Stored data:

-- ==== Sys2Proof/Machine/StateHost.lean ====
section
/-! DEFINITION. State of the host side: the unit registers of the window, slots and mailboxes, host frame rings, the boot
ROM, and the pins and records of the always-on domain (chapters 02 to 05 and 23 of the spec). -/

namespace Sys2Proof.Machine

/-- HIU registers (R37). -/
structure Hiu where
  /-- HIU_SCRATCH.VALUE. -/
  scratch : Word
  /-- HIU_ERR [3:0]: bit 0 LOCK_ERR, 1 DECODE_ERR, 2 SIZE_ERR, 3 PERM_ERR. -/
  err : BitVec 4
  /-- HIU_ERR.FIRST_SRC. -/
  firstSrc : BitVec 5
  /-- HIU_ERR_ADDR. -/
  errAddr : Word
  /-- HIU_WRITE_PERMIT.SLOTS (R29). -/
  permit : BitVec 16
  /-- HIU_TEST, reserved and live (R8). -/
  test : Word
  /-- Firmware's copy of HIU_WRITE_PERMIT through retention sleep, written back before the change to RUNNING (R37). -/
  kept : BitVec 16
deriving DecidableEq, Repr, Inhabited

/-- EVU registers of one slot (R38) and the message state of its eight vectors (R39). -/
structure Evu where
  /-- EVU_CAUSEn. -/
  cause : BitVec 10
  /-- EVU_MASKn. -/
  mask : BitVec 10
  /-- EVU_VMAPn. -/
  vmap : BitVec 30
  /-- EVU_HOLDOFFn, in µs. -/
  holdoff : BitVec 16
  /-- Vectors whose holdoff is running. -/
  holding : BitVec 8
  /-- Vectors with a message delayed by the holdoff. -/
  delayed : BitVec 8
deriving DecidableEq, Repr, Inhabited

/-- CMU registers (R43). -/
structure Cmu where
  /-- Groups of the accepted immediate commit that has not applied (R44). -/
  queued : BitVec 16
  /-- CMU_STATUS.BUSY. -/
  busy : Bool
  /-- CMU_COMMIT_AT. -/
  atTime : Word
  /-- CMU_COMMIT_AT_CTRL.ARM. -/
  arm : Bool
  /-- CMU_COMMIT_AT_CTRL.GROUP_MASK. -/
  atMask : BitVec 16
  /-- CMU_STATUS.CANCELLED. -/
  cancelled : Bool
  /-- CMU_STATUS.ARM_ERR. -/
  armErr : Bool
  /-- CMU_STATUS.LATE. -/
  late : Bool
  /-- CMU_STATUS.FIRED. -/
  fired : Bool
  /-- CMU_LAST_TIME. -/
  lastTime : Word
  /-- CMU_LAST_MASK. -/
  lastMask : BitVec 16
  /-- CMU_MAP0, fields 0 to 6: the commit group of blocks 0 to 6. -/
  map0 : BitVec 28
deriving DecidableEq, Repr, Inhabited

/-- PWS registers (R47) that hold state of their own. -/
structure Pws where
  /-- PWS_DOMAINS.ON. -/
  domains : BitVec 13
  /-- PWS_VDD.SETPOINT_MV. -/
  setpoint : BitVec 10
  /-- PWS_WAKE_SRC.SOURCE, kept in PD0. -/
  wakeSource : Byte
  /-- PWS_WAKE_SRC.INDEX, kept in PD0. -/
  wakeIndex : Byte
  /-- PWS_RESET_CAUSE, kept in PD0. -/
  resetCause : BitVec 6
  /-- PWS_TEMP.SENSOR. -/
  sensor : BitVec 3
  /-- PWS_TEMP.TJ_MAX. -/
  tjMax : BitVec 16
deriving DecidableEq, Repr, Inhabited

/-- One entry of a function's MSI-X table in BAR2 (R39, R320). -/
structure MsixEntry where
  /-- The address a message is written to. -/
  addr : DWord
  /-- The word it writes. -/
  data : Word
  /-- The vector's mask bit. -/
  masked : Bool
deriving DecidableEq, Repr, Inhabited

/-- One PCIe function (R39, R320). -/
structure PcieFn where
  /-- MSI-X Enable. -/
  msix : Bool
  /-- Function Mask. -/
  funcMask : Bool
  /-- The function is in D3hot. -/
  d3hot : Bool
  /-- The MSI-X table. -/
  table : Vector MsixEntry 8
  /-- The pending-bit array. -/
  pba : Byte
deriving DecidableEq, Repr, Inhabited

/-- The PCIe endpoint (R320): NumVFs, and functions 0 to 15. -/
structure Pcie where
  numVfs : Fin 16
  fns : Vector PcieFn 16
deriving DecidableEq, Repr, Inhabited

/-- States of the boot ROM (R48, R91). -/
inductive BootState where
  | powerUp | resumeCheck | waitImage | receiving | verifying | running | halted
deriving DecidableEq, Repr, Inhabited

/-- The boot ROM, the BOOT registers (R48), the fuses, and the download in progress (R93 to R100). -/
structure Boot where
  /-- BOOT_STATE.STATE. -/
  state : BootState
  /-- BOOT_STATE.OWNED. -/
  owned : Bool
  /-- BOOT_STATE.OWNER. -/
  owner : Transport
  /-- BOOT_STRAPS.SEAL_FAIL. -/
  sealFail : Bool
  /-- BOOT_STRAPS.RESUMED. -/
  resumed : Bool
  /-- BOOT_STRAPS.BOOTSEL as sampled at the start (R519). -/
  bootsel : BitVec 2
  /-- BOOT_XFER.GO. -/
  go : Bool
  /-- BOOT_XFER.LAST. -/
  last : Bool
  /-- BOOT_XFER.FIRST. -/
  first : Bool
  /-- BOOT_XFER.LEN. -/
  len : BitVec 19
  /-- BOOT_RESULT.CODE. -/
  result : Byte
  /-- BOOT_SECVER.COUNT (fuse, in effect). -/
  secver : BitVec 7
  /-- BOOT_KEYREV.REVOKED (fuse, in effect). -/
  keyrev : BitVec 4
  /-- BOOT_LCS.LCS (fuse, in effect). -/
  lcs : BitVec 3
  /-- Fuses as programmed, in effect from the next cold start (R101, R109). -/
  secverFused : BitVec 7
  /-- Vendor-key revocation fuses as programmed. -/
  keyrevFused : BitVec 4
  /-- Life-cycle fuses as programmed. -/
  lcsFused : BitVec 3
  /-- Running Morcal version; BOOT_FW_VER reads it in RUNNING. -/
  fwVersion : Word
  /-- The image bytes received so far, which lie in retention SRAM from offset 0 (R99). -/
  received : Nat
  /-- SEC_VERSION of the running image. -/
  runSecver : Nat
  /-- KEY_INDEX of the running image. -/
  runKey : Nat
  /-- EVU_BOOT_EVT.STATE_CHANGE (R41). -/
  bootEvt : Bool
  /-- The transport that delivered the image (R50). -/
  deliveredBy : Transport
  /-- The boot record of DIAG_GET_BOOT_RECORD, as read at firmware start (R112). -/
  record : Bytes
  /-- The image checks have passed and the cores are released (R100). -/
  released : Bool
deriving DecidableEq, Repr, Inhabited

/-- A management core (R15, R99, R111). -/
structure Core where
  /-- Released at its entry (R100). -/
  running : Bool
  /-- Its start address, ENTRY0 or ENTRY1. -/
  entry : Word
  /-- Halted by the debugger. -/
  halted : Bool
deriving DecidableEq, Repr, Inhabited

/-- The memories that an image is loaded into (R16, R99), and the cores that run it. -/
structure Store where
  /-- The 4 MiB of retention SRAM: the image from offset 0, and firmware's retained state above it. -/
  sram : Memory
  /-- The 512 KiB of tightly coupled memory of cores 0 and 1. -/
  tcm : Vector Memory 2
  /-- The 256 KiB of relay microcode store. -/
  microcode : Memory
  cores : Vector Core 2
deriving DecidableEq, Repr, Inhabited

/-- The retention seal held in PD0 (R102). -/
structure Seal where
  /-- The retention marker. -/
  marker : Bool
  /-- The 128-bit tag. -/
  tag : BitVec 128
  /-- The length of the sealed region. -/
  length : Nat
  /-- The 32-bit boot counter. -/
  counter : Word
deriving DecidableEq, Repr, Inhabited

/-- Debug unlock (R110, R111). -/
structure Debug where
  /-- The challenge last returned, while valid. -/
  challenge : Option (BitVec 128)
  /-- The key slot named with it. -/
  keySlot : Nat
  /-- Wrong tokens since the cold start. -/
  wrong : Nat
  /-- Debug is unlocked. -/
  unlocked : Bool
deriving DecidableEq, Repr, Inhabited

/-- Pins and monitors of the always-on domain (R511 to R518, R528). -/
structure Pd0 where
  /-- VBAT is above the power-on reset threshold (R514). -/
  vbatGood : Bool
  /-- INH0 is asserted. -/
  inh0 : Bool
  /-- INH1 is asserted. -/
  inh1 : Bool
  /-- The level of RESET_N. -/
  resetN : Bool
  /-- PWS_RAILS.GOOD (R47, R513). -/
  rails : BitVec 7
  /-- The digital die runs (R517). -/
  die : Bool
  /-- PD0 runs from the 32.768 kHz crystal (R528). -/
  crystal : Bool
  /-- The crystal has been tried since the last power-on reset (R528). -/
  crystalTried : Bool
  /-- A thermal shutdown holds INH0 released (R515). -/
  thermal : Bool
  /-- A start in progress is a wake from retention sleep or deep sleep: the wake source is set. -/
  waking : Bool
deriving DecidableEq, Repr, Inhabited

/-- Slot states (R52); the codes are 0 to 3. -/
inductive SlotState where
  | unbound | bound | opened | fenced
deriving DecidableEq, Repr, Inhabited

/-- An Ethernet binding (R80, SLOT_BIND). -/
structure EthBinding where
  /-- The external port 0 to 24, or 0xFFFF for any port. -/
  port : Nat
  /-- The host's source address. -/
  mac : BitVec 48
  /-- The VLAN identifier, 0 for untagged. -/
  vlan : BitVec 12
  /-- The derive-only key slot named. -/
  keySlot : Nat
  /-- The write count of that key slot when it was named; a rewritten key fails every frame (R80). -/
  keyWrites : Nat
  /-- The CMAC key of requests. -/
  h2d : Bytes
  /-- The CMAC key of responses and events. -/
  d2h : Bytes
deriving DecidableEq, Repr, Inhabited

/-- What a slot is bound to (R49). -/
inductive Binding where
  | unset
  | pcie (f : Fin 16)
  | spi (p : Fin 2)
  | eth (b : EthBinding)
deriving DecidableEq, Repr, Inhabited

/-- A response: its status, payload and flags (R64). -/
structure Answer where
  /-- STATUS. -/
  status : Half
  /-- The payload. -/
  payload : Bytes
  /-- FLAGS.REPLAYED. -/
  replayed : Bool
  /-- FLAGS.RESP_TRUNC. -/
  trunc : Bool
deriving DecidableEq, Repr, Inhabited

/-- An entry of the tag window with its stored response (R72, R74). -/
structure TagEntry where
  /-- The tag. -/
  tag : Half
  /-- The OPCODE of the command that brought it. -/
  op : Half
  /-- The response once given. -/
  answer : Option Answer
deriving DecidableEq, Repr, Inhabited

/-- A command taken and not yet answered (R66). -/
structure InFlight where
  /-- OPCODE. -/
  op : Half
  /-- TAG. -/
  tag : Half
  /-- The payload. -/
  payload : Bytes
  /-- A duplicate of a tag in the window (R72, R73); OPCODE is then the stored one. -/
  dup : Bool
  /-- In flight when its slot was fenced or unbound: it runs to completion (R53). -/
  excused : Bool
  /-- In flight when its slot was unbound: its response is discarded (R53). -/
  orphan : Bool
  /-- Started, its answer to come from its work. -/
  started : Bool
  /-- The answer, once there. -/
  answer : Option Answer
deriving DecidableEq, Repr, Inhabited

/-- A command answered ST_ACCEPTED whose work goes on (R68). -/
structure Job where
  /-- TAG. -/
  tag : Half
  /-- OPCODE. -/
  op : Half
  /-- The work is finished; its DONE event waits to be written (R78). -/
  finished : Bool
deriving DecidableEq, Repr, Inhabited

/-- A DONE event held for want of a ring entry, with the SEQ and TIME it took when it arose (R78). -/
structure HeldDone where
  /-- The command's TAG. -/
  tag : Half
  /-- The 64 bytes of the entry. -/
  entry : Bytes
deriving DecidableEq, Repr, Inhabited

/-- A frame fetched whole from a transmit ring and not yet returned (R123 to R127). -/
structure RingTx where
  /-- It came from a CAN ring. -/
  can : Bool
  /-- Its descriptors. -/
  descs : List Bytes
  /-- The number of its fabric frame, or of its reference in the relay complex. -/
  number : Nat
  /-- STATUS, once its fate is known. -/
  status : Option Half
  /-- The SOF time-stamp of a CAN frame sent with TS; none where no channel sent it. -/
  stamp : Option Nat
deriving DecidableEq, Repr, Inhabited

/-- A host frame ring (R114). -/
structure Ring where
  /-- MBX_RINGr_BASE_LO [31:6]. -/
  baseLo : BitVec 26
  /-- MBX_RINGr_BASE_HI. -/
  baseHi : Word
  /-- CTRL.ENABLE. -/
  enable : Bool
  /-- CTRL.KIND: true for CAN. -/
  can : Bool
  /-- CTRL.TC_MASK. -/
  tcMask : Byte
  /-- CTRL.IRQ_EN. -/
  irqEn : Bool
  /-- CTRL.RX_TS_ALL. -/
  tsAll : Bool
  /-- CTRL.DEFAULT_TC. -/
  defaultTc : BitVec 3
  /-- CTRL.SIZE_LOG2. -/
  sizeLog2 : BitVec 4
  /-- TAIL. -/
  tail : Half
  /-- HEAD. -/
  head : Half
  /-- Descriptors fetched whose frame has not had its turn, oldest first (R125). -/
  queue : List DescRead
  /-- Descriptors fetched in all, modulo 65,536. -/
  fetched : Half
  /-- STAT.CFG_ERR. -/
  cfgErr : Bool
  /-- STAT.DMA_ERR. -/
  dmaErr : Bool
  /-- STAT.DROPS. -/
  drops : Half
  /-- The device stopped at a descriptor with OWN clear and reads it again after 10 µs (R119). -/
  stopped : Bool
  /-- The descriptors of the open chain, oldest first (R123). -/
  chain : List DescRead
  /-- Frames fetched whole and not returned, in ring order. -/
  frames : List RingTx
deriving DecidableEq, Repr, Inhabited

▸ **What is expected**:
Out of the entries above, write out only the lines between the line holding "the entry. -/" and the line holding "descs : List Bytes", inclusive, each exactly as given.

▸ **Task solution**:
  /-- The 64 bytes of the entry. -/
  entry : Bytes
deriving DecidableEq, Repr, Inhabited

/-- A frame fetched whole from a transmit ring and not yet returned (R123 to R127). -/
structure RingTx where
  /-- It came from a CAN ring. -/
  can : Bool
  /-- Its descriptors. -/
  descs : List Bytes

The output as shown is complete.